As I write this, women across Iran are tearing off their head scarves, risking injury, imprisonment, and death to stand up for their freedom. And I think of how, around 40 years ago in Iran, literature professor Azar Nafisi turned her apartment into a classroom after she and her students were expelled from the university and forced into veils. One of the works they read was Lolita and another Pride and Prejudice.  I don’t know whether Nafisi could have predicted that they would find, in Nabokov’s novel, a depiction of the tyrannical men who were entrapping women in their own fantasies and, in Austen’s work, a radical call for women to resist social and parental pressure and to stand up for their right to make their own marital decisions. While these women might not have seen the road to effective political action at the time, maybe they are doing so now—or maybe they have passed some of that vision along to children and grandchildren. As Shelley notes, literature’s vision of freedom serves to keep the flame of hope alive in dark times, providing a space where the impossible can seem possible.

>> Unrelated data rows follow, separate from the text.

theorem syncNode_keeps (P : Params) (f : Tick) (t : Nat) (n : Node) (a : Audio) :
    CallKeeps n a (syncNode P f t n a).state := by
  unfold syncNode
  dsimp only
  split
  · exact .refl n a
  · split
    · exact .refl n a
    · next x _ =>
      refine Res.bind_state (CallKeeps n a) (settleReply_keeps P f t n a _) ?_
      intro _ c _ h
      exact h.trans ⟨rfl, rfl⟩

theorem syncNode_last {P : Params} {f : Tick} {t : Nat} {n : Node} {a : Audio} {x : DevTime} {c : NodeCtx}
    (h : syncNode P f t n a = .ok x c) : c.1.last = tickAt P f t := by
  unfold syncNode at h
  dsimp only at h
  split at h
  · cases h
  · split at h
    · cases h
    · obtain ⟨_, c', _, h⟩ := Res.bind_eq_ok h
      cases h; rfl

theorem readNode_keeps (P : Params) (f : Tick) (p : Addr) (td : Nat) (n : Node) (a : Audio) :
    CallKeeps n a (readNode P f p td n a).state :=
  Res.bind_state (CallKeeps n a) (syncNode_keeps P f td n a) fun _ _ _ h => h.trans (settleReply_keeps ..)

theorem writeNode_keeps (P : Params) (f : Tick) (p : Addr) (te : Nat) (v : Byte) (n : Node) (a : Audio) :
    CallKeeps n a (writeNode P f p te v n a).state :=
  Res.bind_state (CallKeeps n a) (syncNode_keeps P f te n a) fun _ _ _ h => h.trans (settleReply_keeps ..)

theorem boundaryNode_keeps (P : Params) (f : Tick) (n : Node) (a : Audio) :
    CallKeeps n a (boundaryNode P f n a).state :=
  Res.bind_state (CallKeeps n a) (syncNode_keeps P f P.eof n a) fun _ _ _ h => h.trans (settleReply_keeps ..)

theorem readNode_last {P : Params} {f : Tick} {p : Addr} {td : Nat} {n : Node} {a : Audio} {r : Option Byte} {c : NodeCtx}
    (h : readNode P f p td n a = .ok r c) : c.1.last = tickAt P f td := by
  obtain ⟨x, c', hs, h⟩ := Res.bind_eq_ok h
  rw [(settleReply_last h).1, syncNode_last hs]

theorem writeNode_last {P : Params} {f : Tick} {p : Addr} {te : Nat} {v v' : Byte} {n : Node} {a : Audio} {c : NodeCtx}
    (h : writeNode P f p te v n a = .ok v' c) : c.1.last = tickAt P f te := by
  obtain ⟨x, c', hs, h⟩ := Res.bind_eq_ok h
  rw [(settleReply_last h).1, syncNode_last hs]

theorem boundaryNode_last {P : Params} {f : Tick} {n : Node} {a : Audio} {c : NodeCtx}
    (h : boundaryNode P f n a = .ok () c) : c.1.last = tickAt P f P.eof := by
  obtain ⟨x, c', hs, h⟩ := Res.bind_eq_ok h
  rw [(settleReply_last h).1, syncNode_last hs]

/-! ## The chain -/

/-- The state `s` with another chain, other device channels and another conflict flag. -/
def State.withDevices (s : State) (chain : List Node) (cs : List DevChannel) (conflict : Bool) : State :=
  ((s.setChain chain).setAudio (s.audio.withChans cs)).setDevConflict conflict

/-- What a walk over the chain keeps: all but device states, clocks, channels and the conflict flag; and the wiring. -/
structure WalkKeeps (s t : State) : Prop where
  state : t = s.withDevices t.chain t.audio.chans t.devConflict
  wiring : t.chain.map Node.fixed = s.chain.map Node.fixed

theorem WalkKeeps.refl (s : State) : WalkKeeps s s := ⟨rfl, rfl⟩

theorem WalkKeeps.trans {s t u : State} (h : WalkKeeps s t) (h' : WalkKeeps t u) : WalkKeeps s u := by
  refine ⟨?_, h'.wiring.trans h.wiring⟩
  rw [h'.state, h.state]; rfl

theorem WalkKeeps.cfg {s t : State} (h : WalkKeeps s t) : t.cfg = s.cfg := by rw [h.state]; rfl
theorem WalkKeeps.frame {s t : State} (h : WalkKeeps s t) : t.frame = s.frame := by rw [h.state]; rfl
theorem WalkKeeps.ear {s t : State} (h : WalkKeeps s t) : t.audio.ear = s.audio.ear := by rw [h.state]; rfl
theorem WalkKeeps.mic {s t : State} (h : WalkKeeps s t) : t.audio.mic = s.audio.mic := by rw [h.state]; rfl

theorem putNode_keeps {pre post : List Node} {n : Node} {s : State} {c : NodeCtx} (hs : s.chain = pre ++ n :: post)
    (h : CallKeeps n s.audio c) : WalkKeeps s (putNode pre post s c) := by
  constructor
  · unfold putNode
    rw [h.audio]; rfl
  · show (pre ++ c.1 :: post).map Node.fixed = _
    rw [hs]; simp [h.fixed]

theorem setDevConflict_keeps (s : State) (v : Bool) : WalkKeeps s (s.setDevConflict v) := ⟨rfl, rfl⟩

theorem doubleClaim_keeps (id : Addr) (s : State) : WalkKeeps s (doubleClaim id s).state := by
  unfold doubleClaim
  split
  · exact .refl s
  · exact setDevConflict_keeps s true

theorem putNode_chain (pre post : List Node) (s : State) (c : NodeCtx) :
    (putNode pre post s c).chain = (pre ++ [c.1]) ++ post := by simp [putNode]

theorem chainReadFrom_keeps (p : Addr) (td : Nat) (post pre : List Node) (r : Option Byte) (s : State)
    (hs : s.chain = pre ++ post) : WalkKeeps s (chainReadFrom p td pre post r s).state := by
  induction post generalizing pre r s with
  | nil => exact .refl s
  | cons n post ih =>
    unfold chainReadFrom
    have hk := readNode_keeps s.P s.frame p td n s.audio
    cases hr : readNode s.P s.frame p td n s.audio with
    | raised f c => rw [hr] at hk; exact putNode_keeps hs hk
    | ok v c =>
      rw [hr] at hk
      have hput := putNode_keeps hs hk
      cases v with
      | none => exact hput.trans (ih _ _ _ (putNode_chain ..))
      | some b =>
        cases r with
        | none => exact hput.trans (ih _ _ _ (putNode_chain ..))
        | some b0 =>
          refine hput.trans (Res.bind_state (WalkKeeps (putNode pre post s c)) (doubleClaim_keeps ..) ?_)
          intro _ u hu hw
          refine hw.trans (ih _ _ _ ?_)
          unfold doubleClaim at hu
          split at hu
          · cases hu
          · cases hu; exact putNode_chain pre post s c

theorem chainWriteFrom_keeps (p : Addr) (te : Nat) (post pre : List Node) (v : Byte) (s : State)
    (hs : s.chain = pre ++ post) : WalkKeeps s (chainWriteFrom p te pre post v s).state := by
  induction post generalizing pre v s with
  | nil => exact .refl s
  | cons n post ih =>
    unfold chainWriteFrom
    have hk := writeNode_keeps s.P s.frame p te v n s.audio
    cases hr : writeNode s.P s.frame p te v n s.audio with
    | raised f c => rw [hr] at hk; exact putNode_keeps hs hk
    | ok v' c => rw [hr] at hk; exact (putNode_keeps hs hk).trans (ih _ _ _ (putNode_chain ..))

theorem boundaryFrom_keeps (post pre : List Node) (s : State) (hs : s.chain = pre ++ post) :
    WalkKeeps s (boundaryFrom pre post s).state := by
  induction post generalizing pre s with
  | nil => exact .refl s
  | cons n post ih =>
    unfold boundaryFrom
    have hk := boundaryNode_keeps s.P s.frame n s.audio
    cases hr : boundaryNode s.P s.frame n s.audio with
    | raised f c => rw [hr] at hk; exact putNode_keeps hs hk
    | ok u c => rw [hr] at hk; exact (putNode_keeps hs hk).trans (ih _ _ (putNode_chain ..))

theorem chainRead_keeps (p : Addr) (td : Nat) (s : State) : WalkKeeps s (chainRead p td s).state :=
  chainReadFrom_keeps p td s.chain [] none s rfl

theorem chainWrite_keeps (p : Addr) (v : Byte) (te : Nat) (s : State) : WalkKeeps s (chainWrite p v te s).state :=
  chainWriteFrom_keeps p te s.chain [] v s rfl

theorem boundaryCalls_keeps (s : State) : WalkKeeps s (boundaryCalls s).state := boundaryFrom_keeps s.chain [] s rfl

Throughout the centuries, great thinkers have understood the tremendous energies at work in literary language—which is to say, language at its most thoughtful and intense. From personal experience and from observation, they know that losing oneself in a great poem or story can turn one upside down and inside out, while tapping into and harnessing this force can lead to foundational change. One of the most powerful tools for leading us to the individual and the social transformation we crave is at our fingertips. We have but to immerse, reflect, and act.